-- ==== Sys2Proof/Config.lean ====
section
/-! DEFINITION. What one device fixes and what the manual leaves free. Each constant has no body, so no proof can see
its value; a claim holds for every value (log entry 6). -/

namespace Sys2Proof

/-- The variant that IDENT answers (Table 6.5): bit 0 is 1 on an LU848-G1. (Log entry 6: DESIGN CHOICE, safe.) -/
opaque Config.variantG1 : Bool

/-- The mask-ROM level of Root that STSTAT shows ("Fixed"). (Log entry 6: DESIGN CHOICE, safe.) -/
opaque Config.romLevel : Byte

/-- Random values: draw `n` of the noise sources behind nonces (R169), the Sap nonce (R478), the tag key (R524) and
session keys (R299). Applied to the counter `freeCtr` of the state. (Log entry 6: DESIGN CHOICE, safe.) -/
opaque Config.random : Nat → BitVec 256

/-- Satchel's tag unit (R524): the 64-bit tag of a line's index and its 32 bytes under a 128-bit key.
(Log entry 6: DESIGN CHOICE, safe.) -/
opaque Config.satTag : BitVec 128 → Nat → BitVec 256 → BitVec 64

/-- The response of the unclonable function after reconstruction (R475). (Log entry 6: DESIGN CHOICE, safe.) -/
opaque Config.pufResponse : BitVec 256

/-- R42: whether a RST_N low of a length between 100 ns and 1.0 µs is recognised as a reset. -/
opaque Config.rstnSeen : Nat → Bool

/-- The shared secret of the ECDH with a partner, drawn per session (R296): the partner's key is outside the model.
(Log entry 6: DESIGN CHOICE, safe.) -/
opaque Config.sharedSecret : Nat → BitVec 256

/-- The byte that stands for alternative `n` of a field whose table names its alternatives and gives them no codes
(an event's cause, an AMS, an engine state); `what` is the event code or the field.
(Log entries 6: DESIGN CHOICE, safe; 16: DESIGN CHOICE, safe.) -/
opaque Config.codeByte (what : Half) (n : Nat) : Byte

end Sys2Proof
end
# # # # #
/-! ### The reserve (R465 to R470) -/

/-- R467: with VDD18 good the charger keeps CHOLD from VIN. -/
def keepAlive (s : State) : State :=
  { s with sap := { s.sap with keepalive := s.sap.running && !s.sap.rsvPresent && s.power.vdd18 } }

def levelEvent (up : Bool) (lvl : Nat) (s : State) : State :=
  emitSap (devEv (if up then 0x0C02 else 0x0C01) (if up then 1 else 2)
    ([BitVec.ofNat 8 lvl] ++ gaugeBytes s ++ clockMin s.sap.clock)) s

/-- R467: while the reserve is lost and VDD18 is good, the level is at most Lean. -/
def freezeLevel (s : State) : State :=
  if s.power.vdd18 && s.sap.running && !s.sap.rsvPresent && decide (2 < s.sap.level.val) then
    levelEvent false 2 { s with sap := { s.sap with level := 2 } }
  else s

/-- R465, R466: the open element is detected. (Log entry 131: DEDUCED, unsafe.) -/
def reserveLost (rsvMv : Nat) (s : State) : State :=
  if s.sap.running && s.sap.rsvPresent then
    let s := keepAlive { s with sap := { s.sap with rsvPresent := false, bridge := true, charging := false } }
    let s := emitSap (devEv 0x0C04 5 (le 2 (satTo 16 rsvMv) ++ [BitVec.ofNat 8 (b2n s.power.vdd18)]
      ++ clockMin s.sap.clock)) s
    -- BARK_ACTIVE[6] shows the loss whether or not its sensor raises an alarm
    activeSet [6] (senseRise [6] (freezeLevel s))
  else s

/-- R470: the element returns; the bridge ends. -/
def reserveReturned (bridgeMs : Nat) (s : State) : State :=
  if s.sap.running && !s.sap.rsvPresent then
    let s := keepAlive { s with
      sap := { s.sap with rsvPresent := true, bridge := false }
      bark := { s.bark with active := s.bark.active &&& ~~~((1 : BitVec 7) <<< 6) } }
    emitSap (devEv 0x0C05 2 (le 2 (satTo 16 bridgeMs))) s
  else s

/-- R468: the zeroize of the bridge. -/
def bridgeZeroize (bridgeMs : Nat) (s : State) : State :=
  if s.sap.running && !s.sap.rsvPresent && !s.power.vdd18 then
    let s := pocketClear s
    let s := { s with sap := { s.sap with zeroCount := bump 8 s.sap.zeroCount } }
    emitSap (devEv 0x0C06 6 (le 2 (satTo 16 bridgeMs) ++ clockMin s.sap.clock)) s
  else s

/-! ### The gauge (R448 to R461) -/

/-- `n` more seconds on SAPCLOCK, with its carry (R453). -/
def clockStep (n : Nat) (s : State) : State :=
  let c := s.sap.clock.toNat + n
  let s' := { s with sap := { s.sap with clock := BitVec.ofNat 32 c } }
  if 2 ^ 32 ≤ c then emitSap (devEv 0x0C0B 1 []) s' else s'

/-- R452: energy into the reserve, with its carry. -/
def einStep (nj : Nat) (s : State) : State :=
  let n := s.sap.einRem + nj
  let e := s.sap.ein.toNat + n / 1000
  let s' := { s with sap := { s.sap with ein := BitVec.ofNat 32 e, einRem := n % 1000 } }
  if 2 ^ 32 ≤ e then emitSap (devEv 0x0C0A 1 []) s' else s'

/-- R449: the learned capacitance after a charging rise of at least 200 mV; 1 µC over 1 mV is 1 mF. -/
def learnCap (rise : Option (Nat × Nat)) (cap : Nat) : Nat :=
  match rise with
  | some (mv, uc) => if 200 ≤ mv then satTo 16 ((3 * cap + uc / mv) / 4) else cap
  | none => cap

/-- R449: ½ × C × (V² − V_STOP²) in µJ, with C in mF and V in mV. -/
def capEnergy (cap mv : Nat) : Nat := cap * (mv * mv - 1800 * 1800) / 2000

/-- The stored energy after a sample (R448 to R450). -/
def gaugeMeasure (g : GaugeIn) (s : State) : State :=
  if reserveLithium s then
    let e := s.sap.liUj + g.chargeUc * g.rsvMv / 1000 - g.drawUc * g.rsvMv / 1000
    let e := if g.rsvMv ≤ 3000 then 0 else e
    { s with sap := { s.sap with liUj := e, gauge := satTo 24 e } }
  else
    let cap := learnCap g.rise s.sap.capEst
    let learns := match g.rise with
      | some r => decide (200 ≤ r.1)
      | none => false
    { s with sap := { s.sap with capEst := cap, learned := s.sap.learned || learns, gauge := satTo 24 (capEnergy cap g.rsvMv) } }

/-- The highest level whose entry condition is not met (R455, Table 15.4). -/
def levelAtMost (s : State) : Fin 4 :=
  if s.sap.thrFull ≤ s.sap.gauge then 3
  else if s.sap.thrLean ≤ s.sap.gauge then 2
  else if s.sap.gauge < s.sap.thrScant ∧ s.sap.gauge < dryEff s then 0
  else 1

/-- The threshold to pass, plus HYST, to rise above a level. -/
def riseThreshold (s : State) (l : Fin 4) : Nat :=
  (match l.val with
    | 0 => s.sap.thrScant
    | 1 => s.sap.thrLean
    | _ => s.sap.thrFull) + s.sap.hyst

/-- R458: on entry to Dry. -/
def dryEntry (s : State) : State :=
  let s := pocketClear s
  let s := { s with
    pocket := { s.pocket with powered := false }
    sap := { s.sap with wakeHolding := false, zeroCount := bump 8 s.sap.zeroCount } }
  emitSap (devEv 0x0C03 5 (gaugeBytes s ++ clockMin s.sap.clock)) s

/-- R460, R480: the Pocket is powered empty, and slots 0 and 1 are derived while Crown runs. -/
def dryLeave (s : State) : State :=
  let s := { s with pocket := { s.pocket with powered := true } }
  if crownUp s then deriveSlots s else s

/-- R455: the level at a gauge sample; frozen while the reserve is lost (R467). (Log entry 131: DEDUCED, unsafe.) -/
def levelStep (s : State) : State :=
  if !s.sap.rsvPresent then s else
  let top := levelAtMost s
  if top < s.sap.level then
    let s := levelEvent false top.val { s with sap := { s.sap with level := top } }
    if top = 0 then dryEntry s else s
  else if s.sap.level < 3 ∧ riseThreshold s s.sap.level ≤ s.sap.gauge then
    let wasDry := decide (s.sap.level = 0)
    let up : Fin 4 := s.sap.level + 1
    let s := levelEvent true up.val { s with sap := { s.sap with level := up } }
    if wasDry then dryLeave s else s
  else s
# # # # #
EXERCISE REQUIREMENTS —
Beginning with the line that has "bridge ends. -/" and ending with the line that has "def bridgeZeroize (bridgeMs", set down the lines above exactly and include no others.

WRITTEN RESPONSE —
/-- R470: the element returns; the bridge ends. -/
def reserveReturned (bridgeMs : Nat) (s : State) : State :=
  if s.sap.running && !s.sap.rsvPresent then
    let s := keepAlive { s with
      sap := { s.sap with rsvPresent := true, bridge := false }
      bark := { s.bark with active := s.bark.active &&& ~~~((1 : BitVec 7) <<< 6) } }
    emitSap (devEv 0x0C05 2 (le 2 (satTo 16 bridgeMs))) s
  else s

/-- R468: the zeroize of the bridge. -/
def bridgeZeroize (bridgeMs : Nat) (s : State) : State :=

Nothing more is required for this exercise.